Edith Austin
- Full name: Edith Lucy Austin Greville
- Country (sports): United Kingdom
- Born: 15 December 1867 Hawarden, Flintshire, Wales
- Died: 27 July 1953 (aged 85) Fulham, London, England
- Turned pro: 1888 (amateur circuit)
- Retired: 1919

Singles
- Career titles: 19

Grand Slam singles results
- Wimbledon: F^{AC} (1894, 1896)

Doubles

Grand Slam doubles results
- Wimbledon: QF (1913)

Grand Slam mixed doubles results
- Wimbledon: 3R (1919)

= Edith Austin =

Welsh tennis player (1867–1953)

Edith Lucy Austin Greville (15 December 1867 – 27 July 1953) was a Welsh tennis player who was active from 1888 until 1919. She was two time singles finalist at Wimbledon, and won 19 singles titles. She was married to fellow player George Greville.

==Career==
Austin was born in Hawarden, Flintshire, North Wales to Rev. Edward and Elizabeth Austin. They moved to Broadhempston, Devon, where her father was the vicar, and later to Rendlesham, Suffolk, where her father was the rector.

Between 1893 and 1919, she participated 16 times in the singles event of the Wimbledon Championships and achieved her best results in 1894 and 1896 when she reached the final of the all-comers tournament. In 1894 she lost to Blanche Hillyard in straight sets, winning just two games and Hillyard became champions as the title holder Lottie Dod did not defend her title. In 1896 she lost the all-comers final in three sets to Alice Pickering. In her last two Wimbledon appearances in 1913 and 1919 she also played in the doubles and mixed doubles events.
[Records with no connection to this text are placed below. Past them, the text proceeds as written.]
/-- The links of an engine of an enumerated system, also of one that is being enumerated again: it comes up islanded (R351, R352); addresses,
configured mask, topology, groups and L_sys stand (R343). -/
def warmLinks (x : Links) : Links :=
  let member := decide (x.sys = 2 ∨ x.sys = 3) || (decide (x.sys = 1) && x.enum.any (fun e => decide (e.before = 3)))
  { Links.cold with
    ports := x.ports.mapFinIdx (fun i p hi => warmPort (freeHeld x.rx ⟨i, hi⟩ p))
    sys := if member then 3 else 0
    addr := if member then x.addr else 0
    members := if member then BitVec.ofNat 32 (2 ^ x.addr.toNat) else 0
    epoch := x.epoch, topo := x.topo, xm1 := x.xm1, ym1 := x.ym1, count := x.count, config := x.config
    tickSys := x.tickSys, groups := x.groups, hbSeq := x.hbSeq, hbSeen := x.hbSeen, heardAt := x.heardAt }

/-- The fabric: configured regions take their initial values (R405), user clocks, which they run on, and claims stand. -/
def warmFabric (t : Nat) (f : Fabric) : Fabric :=
  { f with
    regions := f.regions.map (fun z => { (if z.state = 2 then regionInitial t z else z) with
      cmdReady := false, lastCode := 0, failFrame := 0, loads := 0, bramErr := 0 })
    cfgRegion := 0, cmd := 0, dataLo := 0, fifo := [], lastCode := 0, frames := 0, uclkErr := 0, scanFor := 0, scanRegion := 0, scanPasses := 0
    kio := Fabric.cold.kio
    timers := f.timers.map (fun t => { t with reload := 0, enable := false, since := 0, pulsed := none }) }

/-- Host objects: attachments, queues, registrations, packages and tags stand; caches and heads do not. The jobs that ran end in step 8. -/
def warmHost (h : HostSide) : HostSide :=
  { h with
    parts := h.parts.mapFinIdx (fun i x hi => warmPart ⟨i, hi⟩ x), smIntStatus := 0, smIntEnable := HostSide.cold.smIntEnable
    sent := [], tlb := [], tlbInv := [], queues := h.queues.map (fun q => { q with head := none })
    fences := h.fences.map (fun f => { f with cached := false }), proxies := h.proxies.filter (fun x => x.pending.isNone), verify := none
    rrLast := Vector.replicate 8 0, performed := [] }

/-- Staging and the memory port: owners stand. -/
def warmSg (x : Sg) : Sg := { Sg.reset with regions := x.regions }

/-- Everything that the Lamplighter's release finds: state that Table 17.4 does not list takes its reset value (R400). An
engine that becomes islanded changes the capability table (R293, R351). A scrub for a new world ends with the old one in force (log 37). -/
def warmState (s : State) : State :=
  let s := { s with haloMsgs := [], haloRuns := [], bnd := warmBoundary s.bnd, sg := warmSg s.sg, cores := s.cores.map warmCore }
  let s := { s with host := warmHost s.host, tick := warmTick s.tick, safety := warmSafety s.grade s.safety }
  let island := decide (s.links.sys = 2)
  let s := { s with
    links := warmLinks s.links, fabric := warmFabric s.time s.fabric
    boot := { s.boot with worldErr := false, worldBusy := none, worldKind := 0, worldIndex := 0, partBusy := 0 } }
  if island then bumpGen s else s

/-! ### The steps of a warm restart (R399) -/

/-- Step 1: KSAFE is low, the tick stops, a running fabric load ends with ABORTED; its request is answered with the others. While it runs, the
state is 4: the Lamplighter serves nothing, and further triggers are ignored (R398). -/
def warmStop (s : State) : State :=
  let s := { s with
    boot := { s.boot with state := 4 }
    bnd := { s.bnd with ksafeA := false, ksafeB := false }
    tick := { s.tick with state := .stopped, raised := [] }
    fabric := { s.fabric with load := s.fabric.load.map (fun l : FbLoad => { l with path := 2 }) } }
  match s.fabric.load with | some l => loadFail 10 l.applied.length s | none => s

/-- The cores that a warm restart stops and resets. -/
def warmList (s : State) : List CoreId := (List.finRange 6).filter (fun c => inService s c && (s.cores[c]).powered && !(s.cores[c]).retained)

/-- Step 2: every core is snuffed with cause 4, and every started job fails (R401). -/
def warmSnuff (s : State) : State :=
  let s := { s with host := { s.host with queues := s.host.queues.map (fun q => { q with destroy := none }) } }
  let s := forAll ((warmList s).filter (fun c => !(inReset s.cores[c]))) (fun c => snuffNow c 4) s
  forAll s.host.jobs (stopJob 4 4) s

/-- Step 3: whether there is a kept header and instruction memory still has its body_crc (log 37). -/
def imageHolds (s : State) : Bool :=
  let n := bhLen s.boot.header
  decide (bhd s.boot.header 0 32 = 0x4C4C4B49) && !(meetsPoison s .llImem 0 n) &&
    decide ((crc32c (memBytes s.boot.llImem 0 n)).toNat = bhBodyCrc s.boot.header)

/-- Requests that were pending or sent during the restart are answered ST_BUSY, but for the one that began it, which is
answered ST_OK (R401, R402). -/
def warmReplies (by_ : Option (Fin 9)) (s : State) : State :=
  let s := forAll ((List.finRange 9).filter (fun m : Fin 9 => (mbOf s m).busy && decide (some m ≠ by_))) (fun m => reply m stBusy 0 []) s
  match by_ with | some m => reply m stOk 0 [] s | none => s

/-- LL_START_CAUSE of a warm restart: kind 2 by request, 3 by fault. -/
def warmCause (old : Word) (kind code : Nat) : Word :=
  put 0 kind ||| put 8 code ||| put 16 (min (fld old 16 16 + 1) 0xFFFF)

/-- Every proxy has err set (R351). -/
def errProxies (s : State) : State :=
  { s with host := { s.host with proxies := s.host.proxies.map (fun x => { x with err := true }) } }

/-- Step 7: one pass of the scan: a configured region with a frame that does not hold goes to state 4 (R373). -/
def warmScan (s : State) : State :=
  let live := liveRegions s
  let s := modFabric (fun f => { f with scanPasses := if live = [] then 0 else 1 }) (atTime (s.time + live.length * scanRegionTime) s)
  forAll live (fun z s =>
    match (s.fabric.regions[z]).crcs.find? (fun x => !(frameHolds (s.fabric.regions[z]).config x)) with
    | some x => scanFails z x.1 s
    | none => s) s

/-- Step 8: the Lamplighter is released. The jobs that ran complete, an engine of an enumerated system sends JOIN, and with that the requests are
answered and others served. -/
def warmRelease (by_ : Option (Fin 9)) (kind code : Nat) (s : State) : State :=
  let island := decide (s.links.sys = 3)
  let s := if island then errProxies s else s
  let s := llBegins (endJobs s.host.jobs (modBoot (fun b => { b with state := 3, cause := warmCause b.cause kind code }) s))
  drain (warmReplies by_ (if island then sendJoin s else s))

/-- A warm restart, as one step: its steps are those of R399 (log 37). kind 2: by request; 3: by a fault with this code. -/
def warmRestart (by_ : Option (Fin 9)) (kind code : Nat) (s : State) : State :=
  let s := warmSnuff (warmStop s)
  if ¬ imageHolds s then coldStart 0 s
  else
    let s := forAll (warmList s) resetBody { vofsStep s with time := s.time + us 20 }
    warmRelease by_ kind code (warmScan (reroute (refreshWarn (warmState s))))

/-- A warm restart can begin: the engine is powered, no other one runs, and it is not in the fatal hold (R398). -/
def canRestart (s : State) : Bool := !s.boot.held && decide (s.boot.state ≠ 4) && !s.safety.fatal

/-! ### Engine and fatal faults -/

/-- FC_FATAL: KSAFE stops and every core is held in reset until the next cold start. -/
def fatalHold (code : Nat) (s : State) : State :=
  let s := ksafeStop code (modBoot (fun b => { b with state := 5 }) s)
  forAll ((List.finRange 6).filter (fun c => inService s c && (s.cores[c]).powered)) ensureReset s

/-- A fault of class FC_ENGINE or FC_FATAL is recorded; a third FC_ENGINE fault within 10 s is FC_FATAL (R311). -/
def engineClass (r : RecIn) (s : State) : State :=
  if s.boot.held then s
  else
    let t := postRecord r s
    if s.safety.fatal then t
    else if t.safety.fatal then fatalHold r.code t
    else if canRestart t then warmRestart none 3 r.code t
    else t

/-! ### Reset registers -/

/-- A write of LL_RESET: a cold start takes precedence over a warm restart. -/
def resetWrite (val : Word) (s : State) : State :=
  if s.boot.held then s
  else if bitAt val 1 then coldStart 1 s
  else if bitAt val 0 ∧ canRestart s then warmRestart none 2 0 s
  else s

/-- LL_RESET_COLD. -/
def execLlResetCold (acc : Access) (val : Word) (s : State) : Host.Outcome State Fault Refusal :=
  .next (access acc 0x8020 true (resetWrite val) s)
/-- LL_RESET_WARM. -/
def execLlResetWarm (acc : Access) (val : Word) (s : State) : Host.Outcome State Fault Refusal :=
  .next (access acc 0x8020 true (resetWrite val) s)

/-- MB_WARM_RESTART: in the fatal hold it is answered ST_BUSY (log 37). -/
def mbWarmRestart (m : MboxId) (_ : PartId) (_ : List Byte) (s : State) : State :=
  if canRestart s then warmRestart (some m) 2 0 s else reply m stBusy 0 [] s

/-- MB_WARM_RESTART. -/
def execMbWarmRestart (s : State) : Host.Outcome State Fault Refusal := .next (serve 0xF0 none mbWarmRestart s)

/-! ### Partition reset (R404) -/

/-- The state of a partition's context tags is cleared. -/
def clearTags (x : Partition) (s : State) : State :=
  { s with host := { s.host with tags := s.host.tags.filter (fun t => !(tagHeld x t.tag)) } }

/-- The records that a partition has registered or owns. -/
def fencesOf (s : State) (p : PartId) : List Nat :=
  (s.host.fences.filter (fun f => decide (f.ownPart = p) ||
    s.host.regs.any (fun r => decide (r.part = p) && r.home.isNone && decide (r.addr = f.addr)))).map
    (fun f => f.addr)

/-- The five steps of a partition reset; LL_PART_RESET shows it while it runs. -/
def partReset (p : PartId) (s : State) : State :=
  let busy (on : Bool) : State → State := modBoot (fun b => { b with
    partBusy := if on then b.partBusy ||| BitVec.ofNat 8 (2 ^ p.val) else b.partBusy &&& ~~~ BitVec.ofNat 8 (2 ^ p.val) })
  let s := busy true s
  let mine (q : HostQueue) : Bool := decide (q.part = p)
  let s := forAll (s.host.queues.filter mine) (fun q => disableQueue q.qid) s
  let s := killJobs (s.host.jobs.filter (fun j => decide (j.part = p))) 3 3 s
  let s := settle (discardQueues (s.host.queues.filter mine) s)
  let own := fencesOf s p
  let s := clearTags s.host.parts[p] (discardFences (fun f => decide (f.addr ∈ own)) s)
  let asids := (s.host.asids.filter (fun a => decide (a.part = p))).map (fun a => a.asid)
  let bad (q : HostQueue) : HostQueue := { q with state := .error, pulled := q.submitted, head := none }
  busy false { s with host := { s.host with
    tlb := s.host.tlb.filter (fun t => decide (t.asid ∉ asids))
    queues := s.host.queues.map (fun q => if q.part = p then bad q else q) } }

/-- A write of LL_PART_RESET; a bit whose reset runs already has no further effect. -/
def partResetWrite (val : Word) (s : State) : State :=
  if ¬ llServes s then s
  else forAll ((List.finRange 8).filter (fun p : PartId => bitAt val p.val && !(bitAt s.boot.partBusy p.val))) partReset s

/-- LL_PART_RESET_WRITE. -/
def execLlPartResetWrite (acc : Access) (val : Word) (s : State) : Host.Outcome State Fault Refusal :=
  .next (access acc 0x8024 true (partResetWrite val) s)

/-! ### Region reset (R405) -/

/-- A reset of a region: a load ends with ABORTED, user logic takes its initial values; a region that a started FX command
holds is left alone. -/
def regionReset (z : RegionId) (s : State) : State :=
  if fxHolds s z then s
  else
    match (s.fabric.regions[z]).state.toNat with
    | 3 => (match s.fabric.load with | some l => if l.region = z then loadFail 10 l.applied.length s else s | none => s)
    | 2 => initialValues z s
    | _ => s

/-- A write of LL_REGION_RESET. -/
def regionResetWrite (val : Word) (s : State) : State :=
  forAll ((List.finRange 8).filter (fun z : RegionId => bitAt val z.val)) regionReset s

/-- LL_REGION_RESET_WRITE. -/
def execLlRegionResetWrite (acc : Access) (val : Word) (s : State) : Host.Outcome State Fault Refusal :=
  .next (access acc 0x8028 true (regionResetWrite val) s)

/-! ### Worlds (R406, R407) -/

/-- The world of a block; none: no such block. -/
def worldOf (s : State) (kind index : Nat) : Option Bool :=
  match kind with
  | 0 => if h : index < 6 then (if corePresent s.grade ⟨index, h⟩ then some (s.cores[(⟨index, h⟩ : CoreId)]).secure else none) else none
  | 1 => if h : index < 8 then (if regionPresent s.grade ⟨index, h⟩ then some (s.fabric.regions[(⟨index, h⟩ : RegionId)]).secure else none) else none
  | 2 => if h : index < 4 then (if linkPresent s.grade ⟨index, h⟩ then some (s.links.ports[(⟨index, h⟩ : LinkId)]).secure else none) else none
  | _ => none

/-- Whether a core holds a committed packet, or any other work of a job. -/
def coreHolds (s : State) (c : CoreId) : Bool :=
  let k := s.cores[c]
  !(jobsOn s c).isEmpty || k.queues.toList.any (fun q => q.slots.any (fun x => x.order.isSome)) || holdsResume k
In 1891 she won the Exmouth LTC Tournament against Lilian Pine-Coffin. She also won the singles title at the Kent Championships on six occasions (1894–97, 1899, 1900). She won the Middlesex Championships in 1894 and again in 1905. In 1894, she defeated May Arbuthnot in a three-set final to win the singles title of the British Covered Court Championships, played on wood courts at the Queen's Club in London. Arbuthnot failed to convert two matchpoints. The following year, 1895, she lost her title in the challenge round to Charlotte Cooper. From 1896 to 1899 she won four consecutive titles, defeating Cooper twice in the final. In 1894, 1899 and 1901 she won the London Championships grass court tournament.

In 1896 she was a runner-up at the South of England Championships in Eastbourne, losing the final to Blanche Bingley-Hillyard in three sets.

In 1899, she married fellow tennis player Turketil George Pearson Greville, son of Rear Admiral John Stapleton Greville, descended from the Earls of Warwick.